We had a 6600 first combine I ever operated now I have a 9510
That's what I learned on.. A 7700 with a 16 foot rigged head cutting beans... It was a lot more work back then.. No auto head.. You were constantly adjusting the head height
Hot boxin it.
Love the old deere just surprised he didnt have a jd 650 or 1210 grain cart running along combine cuz of how long it takes to unload that small grain tank
Nice Video,
Awesome. Still gettin it done and making money. Some quick math; Total cost in 1978 for this set up was $38016, with wheat's average closing price for 1978 at $ 3.18 NOT adjusted for year. Wheat price has increased a whopping $1.73 in 42 years....let that sink in. Combines have increased...a little more. Adjusted for inflation, a 38016 dollar combine and header with $3.18 wheat would be like spending $149495 with wheat fetching $12.51 a bushel! Now guys spend $650000 to harvest wheat fetching $4.91...pretty damn sad. No wonder no one can get into farming even if they wanted to. I'd love to but how? Now yes...the new machine is more productive. About 5X more productive figuring 16'@3.5 mph vs 45'@5.5. But the machine is still 4.3X more expensive to buy and a LOT more expensive to maintain and service.
Parabéns 👍👍👏👏🇧🇷🇧🇷
Spent many hours in a JD 6600 & a couple of JD #105's. At least in the John Deere 105 he could have opened the RH window and the upper half of the LH door and had a nice breeze blowing through, providing the wind direction wasn't too terrible.
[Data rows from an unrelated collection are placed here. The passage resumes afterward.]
-- ==== Sys2Proof/Machine/Flags.lean ====
section
/-! DEFINITION. The one-bit fields the spec gives. The engine has no condition codes or status flags, and no operation
computes one (10_state.md R17, 40_lifecycle.md); what stands here are the fields of the chip's registers that R21 and
R26 name. -/
namespace Sys2Proof.Machine

/-- The chip's own HAEN bit: bit 3 of IOCON (10_state.md R21). It may differ from the engine's `haen` (R27). -/
def Chip.haenBit (c : Chip) : Bool := (c.regs.read 0x05).getLsbD 3

/-- The modes of R26. `pulledOutput`, an output with its pull-up enabled, is the combination the spec gives no name. -/
inductive PinMode where
  | output
  | pulledOutput
  | input
  | inputPullup
deriving DecidableEq, Repr

/-- The mode of pin `p`, derived from IODIR and GPPU (10_state.md R26). -/
def Chip.pinMode (c : Chip) (p : Nat) : PinMode :=
  match (c.regs.read 0x00).getLsbD p, (c.regs.read 0x06).getLsbD p with
  | false, false => .output
  | false, true => .pulledOutput
  | true, false => .input
  | true, true => .inputPullup

/-- The state of pin `p` that WRITEPIN sets: its bit of OLAT (R26). -/
def Chip.drivenState (c : Chip) (p : Nat) : Bool := (c.regs.read 0x0A).getLsbD p

end Sys2Proof.Machine
end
I would guess if these are their primary equipment for this. They are debt free. And they are good mechanics to keep all that iron churning.
And you don't need an IT Guru from the company to fix them!
We run a 6600 on our farm in Florida. We only grow corn we use a 444 4row corn head
Very cool. Thank you for sharing.
Awesome man love the vids keep them coming
We use a 6620 for corn.
I am surprised to see the two open spaces on the planter.
That's When The True Farmer's Were Around
Yeah because the farmers today aren't "true" farmers right? Just fake pussy cry babies with their new fangled fancy technology and efficiency they need to survive in a market with rasor thin margins that didn't exist in 78. Ugh these comments are so tired. Every generation uses what is available to them. It doesn't make any one generation superior to another for using the current state of the art.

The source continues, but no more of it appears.